EXERCISE BRIEF:
Word for word, transcribe the material below from its first line to the line with "namespace TSpace", both included.

MATERIAL SUPPLIED Block Start

namespace Size
/-- The size code of R210. -/
def code : Size → Nat | .b => 0 | .h => 1 | .w => 2 | .p => 3
/-- The access size in bytes. -/
def bytes : Size → Nat | .b => 1 | .h => 2 | .w => 4 | .p => 8
/-- The size with a code below 4. -/
def ofCode : Nat → Size | 0 => .b | 1 => .h | 2 => .w | _ => .p
end Size
namespace ICond
/-- The code of R96 or of the field's description. -/
def code : ICond → Nat | .eq => 0 | .ne => 1 | .lt => 2 | .le => 3 | .gt => 4 | .ge => 5 | .ltU => 6 | .leU => 7 | .gtU => 8 | .geU => 9
/-- The member with a code, or the last one. -/
def ofCode : Nat → ICond | 0 => .eq | 1 => .ne | 2 => .lt | 3 => .le | 4 => .gt | 5 => .ge | 6 => .ltU | 7 => .leU | 8 => .gtU | _ => .geU
end ICond
namespace FCond
/-- The code of R96 or of the field's description. -/
def code : FCond → Nat | .eq => 0 | .ne => 1 | .lt => 2 | .le => 3 | .gt => 4 | .ge => 5 | .un => 6 | .ord => 7
/-- The member with a code, or the last one. -/
def ofCode : Nat → FCond | 0 => .eq | 1 => .ne | 2 => .lt | 3 => .le | 4 => .gt | 5 => .ge | 6 => .un | _ => .ord
end FCond
namespace GCond
/-- The code of R96 or of the field's description. -/
def code : GCond → Nat | .eq => 0 | .ne => 1 | .lt => 2 | .ge => 3
/-- The member with a code, or the last one. -/
def ofCode : Nat → GCond | 0 => .eq | 1 => .ne | 2 => .lt | _ => .ge
end GCond
namespace TSpace
/-- The code of R96 or of the field's description. -/
def code : TSpace → Nat | .global => 0 | .core => 1 | .cluster => 2
/-- The member with a code, or the last one. -/
def ofCode : Nat → TSpace | 0 => .global | 1 => .core | _ => .cluster
end TSpace
namespace AtomOp
/-- The code of R96 or of the field's description. -/
def code : AtomOp → Nat | .add => 0 | .and => 1 | .or => 2 | .xor => 3 | .min => 4 | .max => 5 | .minU => 6 | .maxU => 7 | .exch => 8 | .fadd => 9
/-- The member with a code, or the last one. -/
def ofCode : Nat → AtomOp | 0 => .add | 1 => .and | 2 => .or | 3 => .xor | 4 => .min | 5 => .max | 6 => .minU | 7 => .maxU | 8 => .exch | _ => .fadd
end AtomOp
namespace CacheOp
/-- The code of R96 or of the field's description. -/
def code : CacheOp → Nat | .clean => 0 | .inv => 1 | .invd => 2
/-- The member with a code, or the last one. -/
def ofCode : Nat → CacheOp | 0 => .clean | 1 => .inv | _ => .invd
end CacheOp
namespace CClass
/-- The code of R96 or of the field's description. -/
def code : CClass → Nat | .copy => 0 | .stream => 1 | .matrix => 2 | .coll => 3 | .store => 4
/-- The member with a code, or the last one. -/
def ofCode : Nat → CClass | 0 => .copy | 1 => .stream | 2 => .matrix | 3 => .coll | _ => .store
end CClass
namespace RedOp
/-- The code of R96 or of the field's description. -/
def code : RedOp → Nat | .add => 0 | .fadd => 1 | .min => 2 | .max => 3 | .and => 4 | .or => 5 | .xor => 6 | .minU => 7 | .maxU => 8
/-- The member with a code, or the last one. -/
def ofCode : Nat → RedOp | 0 => .add | 1 => .fadd | 2 => .min | 3 => .max | 4 => .and | 5 => .or | 6 => .xor | 7 => .minU | _ => .maxU
end RedOp
namespace CollOp
/-- The code of R96 or of the field's description. -/
def code : CollOp → Nat | .copy => 0 | .sum => 1 | .max => 2 | .permute => 3 | .sumAccum => 4
/-- The member with a code, or the last one. -/
def ofCode : Nat → CollOp | 0 => .copy | 1 => .sum | 2 => .max | 3 => .permute | _ => .sumAccum
end CollOp
namespace HScope
/-- The code of R96 or of the field's description. -/
def code : HScope → Nat | .team => 0 | .clus => 1 | .grid => 2
/-- The member with a code, or the last one. -/
def ofCode : Nat → HScope | 0 => .team | 1 => .clus | _ => .grid
end HScope
end Sys2Proof
end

MATERIAL SUPPLIED Block End

TASK ANSWER:
namespace Size
/-- The size code of R210. -/
def code : Size → Nat | .b => 0 | .h => 1 | .w => 2 | .p => 3
/-- The access size in bytes. -/
def bytes : Size → Nat | .b => 1 | .h => 2 | .w => 4 | .p => 8
/-- The size with a code below 4. -/
def ofCode : Nat → Size | 0 => .b | 1 => .h | 2 => .w | _ => .p
end Size
namespace ICond
/-- The code of R96 or of the field's description. -/
def code : ICond → Nat | .eq => 0 | .ne => 1 | .lt => 2 | .le => 3 | .gt => 4 | .ge => 5 | .ltU => 6 | .leU => 7 | .gtU => 8 | .geU => 9
/-- The member with a code, or the last one. -/
def ofCode : Nat → ICond | 0 => .eq | 1 => .ne | 2 => .lt | 3 => .le | 4 => .gt | 5 => .ge | 6 => .ltU | 7 => .leU | 8 => .gtU | _ => .geU
end ICond
namespace FCond
/-- The code of R96 or of the field's description. -/
def code : FCond → Nat | .eq => 0 | .ne => 1 | .lt => 2 | .le => 3 | .gt => 4 | .ge => 5 | .un => 6 | .ord => 7
/-- The member with a code, or the last one. -/
def ofCode : Nat → FCond | 0 => .eq | 1 => .ne | 2 => .lt | 3 => .le | 4 => .gt | 5 => .ge | 6 => .un | _ => .ord
end FCond
namespace GCond
/-- The code of R96 or of the field's description. -/
def code : GCond → Nat | .eq => 0 | .ne => 1 | .lt => 2 | .ge => 3
/-- The member with a code, or the last one. -/
def ofCode : Nat → GCond | 0 => .eq | 1 => .ne | 2 => .lt | _ => .ge
end GCond
namespace TSpace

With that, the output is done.